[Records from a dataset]
....

-- ==== Sys2Proof/Laws/Memory.lean ====
section
/-! SUPPORT. The laws of the pool's memory: what each operation leaves at each address, and that each keeps the canonical
form. -/

namespace Sys2Proof.Machine

variable (m : Memory) (a x : Nat)

@[simp] theorem Memory.byteAt?_nil : Memory.byteAt? [] x = none := rfl

theorem Memory.byteAt?_append (m₁ m₂ : Memory) :
    Memory.byteAt? (m₁ ++ m₂) x = (Memory.byteAt? m₁ x).or (Memory.byteAt? m₂ x) := by
  induction m₁ with
  | nil => rfl
  | cons c m₁ ih =>
    simp only [List.cons_append, Memory.byteAt?]
    split <;> simp_all

theorem Memory.byteAt?_filter (f : Nat → Bool) :
    Memory.byteAt? (m.filter fun c => f c.1) x = if f x then Memory.byteAt? m x else none := by
  induction m with
  | nil => simp
  | cons c m ih =>
    by_cases h : c.1 = x
    · subst h; by_cases hf : f c.1 <;> simp_all [Memory.byteAt?]
    · by_cases hf : f c.1 <;> simp_all [Memory.byteAt?]

theorem Memory.byteAt?_cells (vs : List Byte) :
    Memory.byteAt? (Memory.cells a vs) x = if a ≤ x then vs[x - a]? else none := by
  induction vs generalizing a with
  | nil => simp [Memory.cells]
  | cons v vs ih =>
    simp only [Memory.cells, Memory.byteAt?, ih]
    rcases Nat.lt_trichotomy a x with h | h | h
    · rw [if_neg (by omega), if_pos (by omega), if_pos (by omega), show x - a = (x - (a + 1)) + 1 by omega]
      rfl
    · subst h; simp
    · rw [if_neg (by omega), if_neg (by omega), if_neg (by omega)]

/-- What storing a run of bytes leaves at each address: the bytes stored inside, what was there outside. -/
theorem Memory.byteAt?_writeRun (vs : List Byte) :
    Memory.byteAt? (Memory.writeRun m a vs) x =
      if a ≤ x ∧ x < a + vs.length then vs[x - a]? else Memory.byteAt? m x := by
  have h₁ := Memory.byteAt?_filter m x fun y => decide (y < a)
  have h₂ := Memory.byteAt?_filter m x fun y => decide (a + vs.length ≤ y)
  rw [Memory.writeRun, Memory.byteAt?_append, Memory.byteAt?_append, h₁, h₂, Memory.byteAt?_cells]
  by_cases hx : a ≤ x
  · by_cases hy : x < a + vs.length
    · have : x - a < vs.length := by omega
      simp [hx, hy, this, Nat.not_lt.2 hx]
    · have : vs.length ≤ x - a := by omega
      simp [hx, hy, Nat.not_lt.2 hx, Nat.le_of_not_lt hy, this]
  · simp only [Nat.not_le] at hx
    have h' : ¬ a + vs.length ≤ x := by omega
    simp [hx, Nat.not_le.2 hx, h']

/-- What forgetting a run of bytes leaves at each address. -/
theorem Memory.byteAt?_eraseRun (n : Nat) :
    Memory.byteAt? (Memory.eraseRun m a n) x = if a ≤ x ∧ x < a + n then none else Memory.byteAt? m x := by
  have h := Memory.byteAt?_filter m x fun y => decide (y < a) || decide (a + n ≤ y)
  rw [Memory.eraseRun, h]
  by_cases hx : a ≤ x <;> by_cases hy : x < a + n <;> simp_all

/-- What changing a bit leaves at each address. -/
theorem Memory.byteAt?_flipBit (k : Nat) :
    Memory.byteAt? (Memory.flipBit m a k) x =
      if x = a then (Memory.byteAt? m x).map (· ^^^ (1#8 <<< k)) else Memory.byteAt? m x := by
  induction m with
  | nil => simp [Memory.flipBit]
  | cons c m ih =>
    simp only [Memory.flipBit, List.map_cons, Memory.byteAt?] at ih ⊢
    by_cases h : c.1 = a <;> by_cases hx : c.1 = x
    · simp_all
    · have hx' : x ≠ a := fun e => hx (h.trans e.symm)
      simp_all
    · simp_all
    · simp_all

/-! ## The canonical form -/

theorem Memory.wf_nil : Memory.wf [] := ⟨.nil, fun _ hc => nomatch hc⟩

theorem Memory.cells_bounds (vs : List Byte) : ∀ c ∈ Memory.cells a vs, a ≤ c.1 ∧ c.1 < a + vs.length := by
  induction vs generalizing a with
  | nil => simp [Memory.cells]
  | cons v vs ih =>
    intro c hc
    simp only [Memory.cells, List.mem_cons] at hc
    rcases hc with rfl | hc
    · simp
    · have := ih (a + 1) c hc; simp; omega

theorem Memory.cells_rising (vs : List Byte) : (Memory.cells a vs).Pairwise (fun c d => c.1 < d.1) := by
  induction vs generalizing a with
  | nil => simp [Memory.cells]
  | cons v vs ih =>
    refine List.pairwise_cons.2 ⟨fun c hc => ?_, ih (a + 1)⟩
    have := Memory.cells_bounds (a + 1) vs c hc
    simp only; omega

theorem Memory.wf_writeRun (vs : List Byte) (h : m.wf) (ha : a + vs.length ≤ 512 * Config.blockStorage) :
    (Memory.writeRun m a vs).wf := by
  refine ⟨?_, ?_⟩
  · simp only [Memory.writeRun, List.pairwise_append]
    refine ⟨h.1.sublist List.filter_sublist,
      ⟨Memory.cells_rising a vs, h.1.sublist List.filter_sublist, fun c hc d hd => ?_⟩, fun c hc d hd => ?_⟩
    · have := Memory.cells_bounds a vs c hc
      simp only [List.mem_filter, decide_eq_true_eq] at hd
      omega
    · simp only [List.mem_filter, decide_eq_true_eq, List.mem_append] at hc hd
      rcases hd with hd | hd
      · have := Memory.cells_bounds a vs d hd; omega
      · omega
  · intro c hc
    simp only [Memory.writeRun, List.mem_append, List.mem_filter] at hc
    rcases hc with hc | hc | hc
    · exact h.2 c hc.1
    · have := Memory.cells_bounds a vs c hc; omega
    · exact h.2 c hc.1

theorem Memory.wf_eraseRun (n : Nat) (h : m.wf) : (Memory.eraseRun m a n).wf :=
  ⟨h.1.sublist List.filter_sublist, fun c hc => h.2 c (List.mem_filter.1 hc).1⟩

theorem Memory.wf_flipBit (k : Nat) (h : m.wf) : (Memory.flipBit m a k).wf := by
  have e : ∀ c : Host.Cell, (if c.1 = a then (c.1, c.2 ^^^ (1#8 <<< k)) else c).1 = c.1 := fun c => by split <;> rfl
  refine ⟨List.pairwise_map.2 (h.1.imp fun hcd => by simpa only [e] using hcd), fun c hc => ?_⟩
  obtain ⟨d, hd, rfl⟩ := List.mem_map.1 hc
  rw [e]
  exact h.2 d hd

/-- The memory after power-on has the canonical form. -/
theorem Memory.wf_reset : State.reset.pool.mem.wf := Memory.wf_nil

end Sys2Proof.Machine
end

....

(YOUR TASK): Search the data above for the string "pool" and copy each line that has it.

(ANSWER BOX):
/-! SUPPORT. The laws of the pool's memory: what each operation leaves at each address, and that each keeps the canonical
theorem Memory.wf_reset : State.reset.pool.mem.wf := Memory.wf_nil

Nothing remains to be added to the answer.